*Work request*.
Below are the entries to work from; restate word for word the portion that opens with the line containing "def waitAt (c" and closes with the line containing "let bad := words[0].toNat", keeping both.

### Provided records ###

/-- FWAIT at a local entry: it returns 24 cycles later, or waits for a change (R336). -/
def waitAt (c : Chip) (w i : Nat) : Chip :=
  let e := eventAt c i
  if holds e then setSubs c i (subsOf c i ++ [.warp w])
  else wakeAt c w (c.cycle + 24) (if succeeds e then 1 else 0)

/-- FSPAWN's result (R335). -/
def spawnEnd (c : Chip) (w : Nat) (sd : SReg) (v : W64) : Chip := modWarp c w fun x => writeLate x sd v (c.cycle + 8)

/-- FSPAWN at the entry (R211, R219): the child is created, or SD receives all ones. -/
def spawnAt (m : Memory) (c : Chip) (id : Nat) (r : KilnReq) (sd : SReg) (words : Vector W64 4) (stream : BitVec 6)
    (parent : BitVec 26) (fail : Bool) : Chip :=
  let x := warpAt c r.w
  let tpl := fld words[0].toNat 26 12
  let pi := evIdx parent
  let bad := words[0].toNat / 2 ^ 38 ≠ 0 ∨ words[1].toNat / 2 ^ 48 ≠ 0 ∨ words[3] ≠ 0 ∨ !isLocal c r.name
    ∨ !inRange c r.part.toNat (evIdx r.name) ∨ !tplValid c tpl ∨ 64 ≤ (eventAt c pi).info.children.length ∨ x.rcl ∨ x.drn
  let gone := fun (c : Chip) => spawnEnd { c with kreqs := sdel c.kreqs id } r.w sd (BitVec.allOnes 64)
  if bad then gone c
  else if fail then gone (kilnLog c cPAGE.toNat r.part.toNat)
  else
    let w1 := words[1].toNat
    match create m c (evIdx r.name)
        { tpl := BitVec.ofNat 12 tpl, x := BitVec.ofNat 16 w1, y := BitVec.ofNat 16 (w1 / 2 ^ 16), stream := stream,
          cons := fld w1 32 16 + 1, prods := [], arg := words[2], part := r.part, parent := some parent, lin := 0 } with
    | .busy => gone c
    | .fault f =>
      if f.again then
        kilnFault m { c with kreqs := sput c.kreqs id { r with op := .fspawn sd words stream parent true } } r.part f [id] []
      else gone (kilnLog c f.code.toNat r.part.toNat)
    | .ok c =>
      let g := (eventAt c (evIdx r.name)).gen
      let c := modEvent c pi fun e => { e with info := { e.info with children := e.info.children ++ [(r.name, g)] } }
      spawnEnd { c with kreqs := sdel c.kreqs id } r.w sd (r.name.setWidth 64)

/-- FCOMMIT at the entry (R219, R220): with a reclaim pending the job is one whose count has reached zero. -/
def commitAt (c : Chip) (i : Nat) : Chip :=
  let e := eventAt c i
  let c := modEvent c i fun e => { e with
    cmt := true, info := { e.info with reclaim := false, discard := e.info.discard || e.info.reclaim } }
  if e.info.reclaim then (jobWarps c e).foldl (fun c w => modWarp c w fun x => { x with rcl := false }) c else c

###

*Solution to the problem*.
def waitAt (c : Chip) (w i : Nat) : Chip :=
  let e := eventAt c i
  if holds e then setSubs c i (subsOf c i ++ [.warp w])
  else wakeAt c w (c.cycle + 24) (if succeeds e then 1 else 0)

/-- FSPAWN's result (R335). -/
def spawnEnd (c : Chip) (w : Nat) (sd : SReg) (v : W64) : Chip := modWarp c w fun x => writeLate x sd v (c.cycle + 8)

/-- FSPAWN at the entry (R211, R219): the child is created, or SD receives all ones. -/
def spawnAt (m : Memory) (c : Chip) (id : Nat) (r : KilnReq) (sd : SReg) (words : Vector W64 4) (stream : BitVec 6)
    (parent : BitVec 26) (fail : Bool) : Chip :=
  let x := warpAt c r.w
  let tpl := fld words[0].toNat 26 12
  let pi := evIdx parent
  let bad := words[0].toNat / 2 ^ 38 ≠ 0 ∨ words[1].toNat / 2 ^ 48 ≠ 0 ∨ words[3] ≠ 0 ∨ !isLocal c r.name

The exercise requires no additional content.